它在夏季尤其能幹,早晨四點多出來,下午六七點鐘才走,一齣工就是十多個小時。也不知到了這時節,老天能否給它加點工錢。

安平騎著白馬,在林中沒追捕到辛欣來,卻隨處可見太陽的蹤影。太陽沒白出工,它的活兒幹得也漂亮,山林因它而蓊鬱,溪流因它而溫暖,野花因它而繁盛,鳥兒的叫聲因它而明麗。走在被太陽照耀的夏日山林,就是走在天堂!

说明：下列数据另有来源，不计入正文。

theorem spiTransfer_ne (w : Wires) (l : List Byte) (r : Rx) (hr : r.panel.standing ≠ .undefined) :
    (spiTransfer w l r).panel.standing ≠ .undefined := by
  induction l generalizing r with
  | nil => exact hr
  | cons b l ih =>
    refine ih _ ?_
    have hd : (rxDrawn w r).panel.standing ≠ .undefined := by unfold rxDrawn; split <;> exact hr
    unfold spiByte
    split
    · exact hr
    · cases w.lineDc with
      | lo => exact deliver_ne w .cmd _ _ hd
      | hi => exact deliver_ne w .data _ _ hd
      | x => exact listening_ne w _ _ hd (by simp)

/-- The SPI actions of one command or data call (rules R151 to R154). -/
theorem succeedAll_spi (s : State) (dc : Bool) (l : List Byte) (hs : supported s)
    (hk : s.panel.standing ≠ .undefined) (ha : s.answersOk 2) :
    (succeedAll (spiActions s.cfg dc l) s).rx = spiTransfer (spiWires (levelOf dc) s.wires) l s.rx ∧
      (succeedAll (spiActions s.cfg dc l) s).wires = spiWiresAfter (levelOf dc) s.wires := by
  -- what a quiet action keeps
  have q (a : BusAction) (n : Nat) (t : State) (ht : t.rx = s.rx ∧ supported t ∧ t.answersOk n)
      (hq : Quiet a) (hf : a.fallible = false) :
      (succeed t a).rx = s.rx ∧ supported (succeed t a) ∧ (succeed t a).answersOk n := by
    obtain ⟨h1, h2, h3⟩ := ht
    have hp : t.panel = s.panel := congrArg Rx.panel h1
    refine ⟨(succeed_quiet a t h2 (by rw [hp]; exact hk) hq (by simp [hf])).trans h1,
      succeed_supported a t h2, ?_⟩
    unfold State.answersOk at h3 ⊢
    simpa [succeed_answers, hf] using h3
  have h1 : (succeed s (.spiCfg (blockMode s.cfg))).rx = s.rx ∧
      supported (succeed s (.spiCfg (blockMode s.cfg))) ∧
      (succeed s (.spiCfg (blockMode s.cfg))).answersOk 1 :=
    ⟨succeed_quiet _ s hs hk (quiet_spiCfg _) fun _ => (answersOk_add (m := 1) (n := 1) ha).1,
      succeed_supported _ s hs, answersOk_tail ha (by simp [succeed_answers, BusAction.fallible])⟩
  have x (t : State) (ht : t.rx = s.rx ∧ supported t ∧ t.answersOk 1) :
      (succeed t (.spiXfer l)).rx = spiTransfer t.wires l s.rx := by
    obtain ⟨h1, h2, h3⟩ := ht
    have hp : t.panel = s.panel := congrArg Rx.panel h1
    rw [succeed_xfer l t h2 (by rw [hp]; exact hk) h3, h1]
  unfold spiActions
  cases hc : s.cfg.hasCs with
  | false =>
    have hw : s.wires.cfg.hasCs = false := hc
    have h2 := q _ 1 _ h1 (quiet_dc dc) rfl
    simp only [Bool.false_eq_true, if_false, succeedAll, List.foldl_cons, List.foldl_nil]
    constructor
    · rw [x _ h2]
      simp only [succeed_wires, blockWires, spiWires, hw]
      rfl
    · simp only [succeed_wires, blockWires, spiWiresAfter, hw]
      rfl
  | true =>
    have hw : s.wires.cfg.hasCs = true := hc
    have h4 := q _ 1 _ (q _ 1 _ (q _ 1 _ h1 (quiet_cs true) rfl) (quiet_dc dc) rfl) (quiet_cs false) rfl
    simp only [if_true, succeedAll, List.foldl_cons, List.foldl_nil]
    constructor
    · rw [succeed_quiet _ _ (succeed_supported _ _ h4.2.1) ?_ (quiet_cs true) (by simp [BusAction.fallible])]
      · rw [x _ h4]
        simp only [succeed_wires, blockWires, spiWires, hw, levelOf]
        rfl
      · have h := congrArg (fun r => r.panel.standing) (x _ h4)
        exact h.trans_ne (spiTransfer_ne _ l s.rx hk)
    · simp only [succeed_wires, blockWires, spiWiresAfter, hw, levelOf]
      rfl

/-! ## Command and data calls to a panel that listens -/

/-- The lines and the bus mode after a command or data call with D/C at `dc`. -/
def wiresAfter (dc : Level) (w : Wires) : Wires :=
  match w.cfg.bus with
  | .i2c => w
  | .spi => spiWiresAfter dc w

theorem wiresAfter_board (dc : Level) (w : Wires) : SameBoard w (wiresAfter dc w) := by
  unfold wiresAfter
  split <;> constructor <;> rfl

theorem runCall_rx (s : State) (call : TransportCall) :
    (runCall s call).rx = (succeedAll (expansion s call) (internalEffect s call)).rx := rfl

theorem runCall_wires (s : State) (call : TransportCall) :
    (runCall s call).wires = (succeedAll (expansion s call) (internalEffect s call)).wires := rfl

theorem spi_ungarbled (s : State) (dc : Level) (hb : s.cfg.bus = .spi) (hw : s.wired) :
    rxGarbled (spiWires dc s.wires) = false := by
  unfold State.wired at hw
  rw [hb] at hw
  have : ¬ s.par.panelMaxBaud < s.cfg.spiBaud := by omega
  simp [rxGarbled, spiWires, State.wires, this]

/-- CMD to a panel that listens, with no error (rules R143, R233, R236). -/
theorem runCall_cmd (s : State) (c : Byte) (hs : supported s) (hh : s.hears) (hw : s.wired)
    (ha : s.answersOk (callLoad s.cfg (.cmd c))) :
    (runCall s (.cmd c)).rx = settledRx s.cfg (deliverCmd s.wires c s.rx) ∧
      (runCall s (.cmd c)).wires = wiresAfter .lo s.wires := by
  rw [runCall_rx, runCall_wires]
  simp only [internalEffect, expansion, cmdActions]
  obtain ⟨hk, hd⟩ := hh
  cases hb : s.cfg.bus with
  | i2c =>
    have ha1 : s.answersOk 1 := by simpa [callLoad, hb] using ha
    have hsel : selectsPanel s.wires (cfgAddrByte s.cfg) = true := by
      unfold State.wired at hw; rw [hb] at hw; exact hw
    obtain ⟨h1, h2⟩ := succeedAll_i2c s [cfgAddrByte s.cfg, ctlOneCmdByte, c] hs hk ha1
    rw [h1, h2, i2cTransaction_cmd s.wires _ c s.rx hb hsel hk hd]
    simp [settledRx, hb, wiresAfter, State.wires]
  | spi =>
    have ha2 : s.answersOk 2 := by simpa [callLoad, hb] using ha
    obtain ⟨h1, h2⟩ := succeedAll_spi s false [c] hs (known_ne hk) ha2
    have hx : spiTransfer (spiWires (levelOf false) s.wires) [c] s.rx = deliverCmd s.wires c s.rx := by
      have := spiByte_cmd (spiWires .lo s.wires) c s.rx (fun h => if_pos h) rfl
        (spi_ungarbled s _ hb hw)
      simp only [spiTransfer, List.foldl_cons, List.foldl_nil, levelOf, Bool.false_eq_true, if_false]
      rw [this]
      exact deliver_congr (w := s.wires) (by constructor <;> rfl) .cmd c s.rx
    simp only [h1, h2, hx]
    constructor
    · simp [settledRx, hb]
    · unfold wiresAfter
      rw [show s.wires.cfg.bus = .spi from hb]
      rfl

安平出來十多天了。他帶了足夠一個月生活的食品,肉乾,醬菜,風乾腸,炒米,食鹽,壓縮餅乾等等。當然,帳篷,吊鍋,火種,刀斧,手電筒,指南針,常規藥品,避蚊油,這些野外生活的必備品,也一樣不少,搭在馬鞍上。白馬老了,力氣不比從前,但依然勤懇,靈敏。狼,黑熊,野豬,這些威脅到主人性命的動物,一旦被它發現蹤影,就會及時擺脫掉。聰明的馬,既是主人的奴僕,也是保鏢。

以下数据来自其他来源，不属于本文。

/-! ## Without a reset line -/

/-- The start of an INIT without a reset line leaves a panel in its reset state, and undefines any other (rule R303). -/
theorem begun_init_noLine_rx {s : State} (hres : s.cfg.hasRes = false) :
    (begun .init s).rx = if s.panel.standing = .inReset then s.rx else s.rx.undefine s.cfg := by
  have hstart : begun .init s = initStart (beginOp (opWord .init) (initCalls s.cfg) s) := rfl
  rw [hstart, initStart, if_neg (by simp [hres])]
  dsimp only
  split
  · rw [if_pos ‹_›]
    rfl
  · rw [if_neg ‹_›]
    rfl

/-- Before its first command an INIT without a reset line has done nothing to the panel but at its start. -/
theorem initReady_noLine {s : State} (hres : s.cfg.hasRes = false) :
    (initReady s).rx = (begun .init s).rx ∧ (initReady s).wires = s.wires := by
  obtain ⟨hrx, hwires⟩ := initReady_device s
  have hnil : resetCalls s.cfg = [] := if_neg (by simp [hres])
  rw [hnil] at hrx hwires
  exact ⟨hrx, hwires.trans (begun_wires .init s)⟩

/-- A panel that an INIT without a reset line finds in its reset state (rule R304). -/
theorem ended_init_inReset {s : State} (hc : constructionCause s.cfg = none) (hres : s.cfg.hasRes = false)
    (hw : s.wired) (hs : s.panel.standing = .inReset) (hp : s.panel.cpend = false) (hh : s.hears) (hf : s.fits)
    (hok : s.answersOk (busLoad s.cfg (opCalls .init s))) :
    ∃ p, (ended .init s).rx = withPanel s (settled s.cfg p) ∧ ClearImage s.cfg s.panel p := by
  obtain ⟨hrx, hwires⟩ := initReady_noLine hres
  rw [begun_init_noLine_rx hres, if_pos hs] at hrx
  have hpanel : (initReady s).panel = s.panel := congrArg Rx.panel hrx
  have hhears : (initReady s).hears := by
    unfold State.hears
    rwa [hwires, hrx, hpanel]
  obtain ⟨p, hend, hclear⟩ := ended_init_clear hc hhears hw (hpanel ▸ hp) hf hok
  exact ⟨p, hend.trans (congrArg (fun r => r.onPanel fun _ => settled s.cfg p) hrx), hpanel ▸ hclear⟩

/-- A panel that an INIT without a reset line finds out of its reset state (rules R252, R303; log 14). -/
theorem ended_init_lost {s : State} (hres : s.cfg.hasRes = false) (hs : s.panel.standing ≠ .inReset)
    (hok : s.answersOk (busLoad s.cfg (opCalls .init s))) :
    LastDrawn s.cfg s.panel.standing.lost s.refused (ended .init s).rx := by
  obtain ⟨hrx, -⟩ := initReady_noLine hres
  rw [begun_init_noLine_rx hres, if_neg hs] at hrx
  have hcfg := initReady_cfg s
  have hready : Adrift s.panel.standing.lost s.refused (initReady s) := by
    refine ⟨?_, (runCalls_curOp ..).trans (begun_curOp (i := .init) rfl s), hcfg ▸ hres, ?_⟩
    · cases s.panel.standing <;> simp [Standing.lost]
    · rw [hcfg, hrx]
      exact .undefine rfl rfl
  have hsends : ∀ call ∈ TransportCall.cmd (dispCmd true) :: showCalls s.cfg, ∃ dc, SendsAt call dc :=
    List.forall_mem_cons.2 ⟨⟨_, .cmd _⟩, fun _ => sendsAt_pagesCalls⟩
  have hend := (hready.runCalls hsends (hcfg ▸ initReady_answersOk hok)).rx
  rwa [(runCalls_frame _ (initReady s)).cfg, hcfg, ← ended_init_rx] at hend

/-- Settles O29: the start of INIT decides whether the panel takes its calls by the rules or is lost to them. -/
theorem initWithoutResetLineNeedsAResetPanel : Obligations.InitWithoutResetLineNeedsAResetPanel := by
  unfold Obligations.InitWithoutResetLineNeedsAResetPanel
  intro s ha hc hres hw hok
  obtain ⟨-, -, -, -, -, hhstat⟩ := ended_endedOk .init s
  refine ⟨_, exec_ended rfl ha rfl hok, hhstat, fun hs hp hh hf => ?_, fun hs => ?_⟩
  · obtain ⟨p, hrx, hclear⟩ := ended_init_inReset hc hres hw hs hp hh hf hok
    have hpanel : (ended .init s).panel = settled s.cfg p := congrArg Rx.panel hrx
    refine ⟨?_, fun pg x hpg hx => ?_, fun pg col hout => ?_⟩
    · rw [hrx, hpanel, settled_pram, ← hclear.fields]
    · rw [hpanel, pramByte_settled]
      exact hclear.inside pg x hpg hx
    · rw [hpanel, pramByte_settled]
      exact hclear.outside pg col hout
  · obtain ⟨hstanding, hrefused, hdrawn⟩ := ended_init_lost hres hs hok
    refine ⟨?_, hdrawn, hrefused⟩
    rw [rx_panel] at hstanding
    rw [hstanding]
    exact lost_known _

end Sys2Proof.Machine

安平帶了一張松山地形圖,對辛欣來可能的藏匿點作了種種分析。他知道自己犯了死罪,一定會朝人跡罕至之地逃亡,遠離居民區和公路鐵路所經之地。而他成功逃脫後,隨著時間的推移,夏盡秋來,他還面臨著食物匱乏、惡劣天氣、疾病等死亡的威脅。而這其中最難忍的,也許是孤獨!安平盼望著辛欣來有一天意志崩潰,走出深山自首!

他這麼判斷,不是沒來由的。

這次押運槍支,安平他們乘坐火車執行任務,因為火車比公路安全。安平跟兩位同事——大徐和小蔣,晚上八點半,登上開往松山的列車。夏至後的日頭,就像泡酒館的酒徒,紅紅的臉,下山很晚。他們上車時,天剛黑起來。因為執行特別任務,院領導准許他們包下一個軟席包廂。安平他們上車後與列車長取得聯絡,希望必要時予以協助。

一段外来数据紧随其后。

/-- The transition of the command in REQ keeps the sequencer coherent. -/
theorem exec_coherent (h : SequencerCoherent s) (hdec : decode s.req = .legal i) (hexec : exec i s = .next t) :
    SequencerCoherent t := by
  rcases exec_next hexec with ⟨-, rfl, -⟩ | ⟨-, rfl, hstep⟩ | ⟨hphase, rfl, hstep⟩ | ⟨hphase, rfl, hstep⟩ | ⟨-, v, rfl⟩ |
    ⟨-, v, rfl⟩ | ⟨-, b, sl, rfl, rfl⟩
  · exact sequencerCoherent_of_idle rfl
  · exact fun _ => ⟨i, hdec, hstep, rfl, by simp⟩
  · obtain ⟨-, ha, -⟩ := h.of_decode (s.owned_iff.2 (by simp [hphase])) hdec
    exact fun _ => ⟨i, hdec, hstep, ha, fun _ => rfl⟩
  · obtain ⟨-, ha, -⟩ := h.of_decode (s.owned_iff.2 (by simp [hphase])) hdec
    exact fun _ => ⟨i, hdec, hstep, ha, fun _ => rfl⟩
  · exact sequencerCoherent_of_idle rfl
  · exact sequencerCoherent_of_idle rfl
  · exact fun _ => ⟨_, hdec, rfl, checkVendor_second_address b sl, by simp⟩

/-- An access that goes on while the block owns the pair is off the pair (R145). -/
theorem isPairPort_of_free {p : IoPort} (hfree : (s.owned && isPairPort p) = false) (howned : s.owned = true) :
    isPairPort p = false := by
  simpa [howned] using hfree

/-- A port off the pair is not the address port. -/
theorem ne_addrPort {p : IoPort} (h : isPairPort p = false) : p ≠ Config.addrPort := by
  rintro rfl
  exact absurd h (by decide)

/-- Settles O35: a command's transition keeps the sequencer coherent, an issue starts from IDLE, and no other move of a busy
block writes a register that coherence reads, as another master's write to 0xCF8 faults. -/
theorem sequencerStaysCoherent : Obligations.SequencerStaysCoherent := by
  intro s t h hstep
  obtain ⟨ts, hmove⟩ := step_next hstep
  cases hmove with
  | rest hidle heq => exact heq ▸ h
  | command hbusy i hdec hexec => exact exec_coherent (s := s.setAgenda ts) h hdec hexec
  | issue hidle r w i hdec hexec =>
    have hlatched : ((s.setAgenda ts).latchRequest r w).phase = .idle := s.not_owned_iff.1 hidle
    exact exec_coherent (sequencerCoherent_of_idle hlatched) hdec hexec
  | illegal hidle r w why hdec heq => exact heq ▸ sequencerCoherent_of_idle rfl
  | reading r g hturn heq => exact heq ▸ h
  | otherWrite m p v hturn hfree heq =>
    subst heq
    intro howned
    have hlatch : ((s.setAgenda ts).ioWrite32 (.other m) p v).addressLatch = s.addressLatch :=
      if_neg (ne_addrPort (isPairPort_of_free hfree howned))
    rw [hlatch]
    exact h howned
  | otherRead m p hturn hfree heq => exact heq ▸ h
  | reset hturn heq => exact heq ▸ sequencerCoherent_of_idle rfl

/-! ### The response latch is the last response -/

/-- A block at IDLE that has just given an allowed response has a sound latch. -/
theorem ResponseLatchSound.of_answer (h : ResponseLatchSound s) (hidle : t.phase = .idle)
    (hresponses : t.responses = s.responses ++ [⟨t.respStatus, t.respValue⟩])
    (hallowed : responseAllowed ⟨t.respStatus, t.respValue⟩ = true) (hissuer : t.issuer.isSome = true) :
    ResponseLatchSound t := by
  obtain ⟨-, -, hall, -⟩ := h
  refine ⟨fun howned => absurd hidle (t.owned_iff.1 howned), fun _ => ?_, fun r hr => ?_, fun _ => hissuer⟩
  · rw [hresponses, List.getLast?_concat]
  · rw [hresponses] at hr
    rcases List.mem_append.1 hr with hold | hnew
    · exact hall r hold
    · rwa [List.mem_singleton.1 hnew]

/-- A block whose last command is not answered yet, its issuer on record, has a sound latch when its responses are allowed. -/
theorem responseLatchSound_of_pending (hvalid : t.respValid = false) (hissuer : t.issuer.isSome = true)
    (hall : ∀ r ∈ t.responses, responseAllowed r = true) : ResponseLatchSound t :=
  ⟨fun _ => hvalid, by simp [hvalid], hall, fun _ => hissuer⟩

/-- A transition of a command not answered yet, its issuer on record, keeps the latch sound. -/
theorem exec_latchSound (h : ResponseLatchSound s) (hvalid : s.respValid = false) (hissuer : s.issuer.isSome = true)
    (hexec : exec i s = .next t) : ResponseLatchSound t := by
  have hissuer' : t.issuer.isSome = true := by rwa [(exec_keeps_request hexec).2]
  rcases exec_answers hexec with ⟨hidle, -, hstatus, hresponses⟩ | ⟨-, hresponses, -, -, hvalid'⟩
  · rw [← hstatus] at hresponses
    exact h.of_answer hidle hresponses (by rw [hstatus]; rfl) hissuer'
  · obtain ⟨-, -, hall, -⟩ := h
    exact responseLatchSound_of_pending (hvalid'.trans hvalid) hissuer' (by rwa [hresponses])

/-- Latching a request keeps the latch sound: nothing is valid, and the requester is on record (R78, R143). -/
theorem latchRequest_latchSound (h : ResponseLatchSound s) (r : Nat) (w : CmdWord) :
    ResponseLatchSound (s.latchRequest r w) := by
  obtain ⟨-, -, hall, -⟩ := h
  exact responseLatchSound_of_pending rfl rfl hall

/-- Settles O36: a command in progress or just issued is not answered yet, so its transition keeps the latch sound; the other
moves do not touch the response interface, or clear it. -/
theorem responseLatchStaysSound : Obligations.ResponseLatchStaysSound := by
  intro s t h hstep
  obtain ⟨ts, hmove⟩ := step_next hstep
  cases hmove with
  | rest hidle heq => exact heq ▸ h
  | command hbusy i hdec hexec =>
    obtain ⟨hvalid, -, -, hissuer⟩ := id h
    exact exec_latchSound (s := s.setAgenda ts) h (hvalid hbusy) (hissuer (.inl hbusy)) hexec
  | issue hidle r w i hdec hexec =>
    exact exec_latchSound (latchRequest_latchSound (s := s.setAgenda ts) h r w) rfl rfl hexec
  | illegal hidle r w why hdec heq =>
    exact heq ▸ (latchRequest_latchSound (s := s.setAgenda ts) h r w).of_answer rfl rfl rfl rfl
  | reading r g hturn heq => exact heq ▸ h
  | otherWrite m p v hturn hfree heq => exact heq ▸ h
  | otherRead m p hturn hfree heq => exact heq ▸ h
  | reset hturn heq =>
    subst heq
    obtain ⟨-, -, hall, -⟩ := h
    exact ⟨fun _ => rfl, by simp, hall, by simp [State.owned]⟩

/-! ### Address before data -/

/-- A history that obeys the discipline goes on to, with an event that obeys it. -/
theorem AddressBeforeData.append {h : List PortEvent} {e : PortEvent} (hh : AddressBeforeData h)
    (he : e.agent = .block → e.port = Config.dataPort →
      ∃ v, lastPairEvent h = some ⟨.block, .write, Config.addrPort, v⟩ ∧ isConfigAddress v = true) :
    AddressBeforeData (h ++ [e]) := by
  intro pre x post heq
  rcases List.eq_nil_or_concat post with rfl | ⟨post', y, rfl⟩
  · obtain ⟨rfl, rfl⟩ : h = pre ∧ e = x := by simpa using heq
    exact he
  · rw [List.concat_eq_append, ← List.cons_append, ← List.append_assoc] at heq
    exact hh pre x post' (List.append_inj_left' heq rfl)

/-- An access to the pair becomes the last one. -/
theorem lastPairEvent_append_of_pair (h : List PortEvent) {e : PortEvent} (he : isPairEvent e = true) :
    lastPairEvent (h ++ [e]) = some e := by
  simp [lastPairEvent, he]

/-- An access off the pair leaves the last one on the pair as it was. -/
theorem lastPairEvent_append_of_not_pair (h : List PortEvent) {e : PortEvent} (he : isPairEvent e = false) :
    lastPairEvent (h ++ [e]) = lastPairEvent h := by
  simp [lastPairEvent, he]

/-- The encoder's values have the shape of a ConfigAddress (R102, law 7). -/
theorem isConfigAddress_configAddress (b : Bus) (sl : Slot) (f : Func) (o : Offset) :
    isConfigAddress (configAddress b sl f o) = true := by
  obtain ⟨henable, hzero, hlow⟩ := exists_eq_configAddress_iff.1 ⟨b, sl, f, o, rfl⟩
  simp only [isConfigAddress, henable, hzero, hlow]
  rfl

/-- A command's address is a ConfigAddress (R104). -/
theorem isConfigAddress_commandAddress (i : Instr) : isConfigAddress (commandAddress i) = true := by
  cases i <;> exact isConfigAddress_configAddress ..

/-- An idle block with a disciplined history obeys the discipline. -/
theorem portDiscipline_of_idle (hidle : t.phase = .idle) (hhistory : AddressBeforeData t.history) : PortDiscipline t :=
  ⟨hhistory, fun howned => absurd hidle (t.owned_iff.1 howned), by simp [hidle]⟩

/-- In DATA1 and DATA2 a data access of the block goes on with the discipline: its address write was the last access. -/
theorem PortDiscipline.append_data (h : PortDiscipline s) (hphase : s.phase = .data1 ∨ s.phase = .data2)
    (kind : AccessKind) (v : Dword) : AddressBeforeData (s.history ++ [⟨.block, kind, Config.dataPort, v⟩]) := by
  obtain ⟨hhistory, haddress, hlast⟩ := h
  have howned : s.owned = true := s.owned_iff.2 (by rcases hphase with hp | hp <;> simp [hp])
  exact hhistory.append fun _ _ => ⟨s.a, hlast hphase, haddress howned⟩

大徐比安平小九歲,一米八的個頭,四方大臉,大嗓門兒,硬朗剽悍,喜歡吃,喜歡講笑話,是法警隊的副隊長。就是這樣一個天不怕地不怕的漢子,第一次執行槍決任務時,竟然尿了褲子。事後他跟安平說,他並不是怕,而是看到槍口下的死刑犯尿了褲子,想著這是他們最後一尿,忽然覺得尿褲子是件無限美好的事情,所以他一邊開槍,一邊恣意地也將尿撒在褲子裡。小蔣未婚,二十多歲,纖細,因為氣色差,臉上好像從未晴朗過,人們都叫他「小陰天」。他言語不多,但很機靈。他來法警隊三年,只是開庭時押犯人到庭,還沒執行過槍決任務。上級法院一安排他執行任務,簡直邪門了,他的心臟立刻跳到每分鐘一百三十次以上,血壓像牛市的股票一樣,一路飆升,只好住進醫院。而醫生每次給他檢查後,都說他心血管並無病變,他的症狀是過度緊張和興奮導致的,神經性的。為了這,小蔣專門在黑網站上,下載了幾款危險又刺激的殺人遊戲,閒來無事就打。那個巴掌大的遊戲機成了他的好夥伴,隨身帶著。他在虛擬的殺人場,是個奪命高手,一路衝關,毫無懼色。他做好了實戰的充分準備,可臨到要執行任務,他又會像被雷電擊中的樹一樣,倒伏在病床上。所以廢除槍決的法令下達時,小蔣既興奮又沮喪。興奮的是他不用再那麼丟人地突然躺倒,沮喪的是他在遊戲中練就的高超殺人本領,永遠失去了實戰的機會。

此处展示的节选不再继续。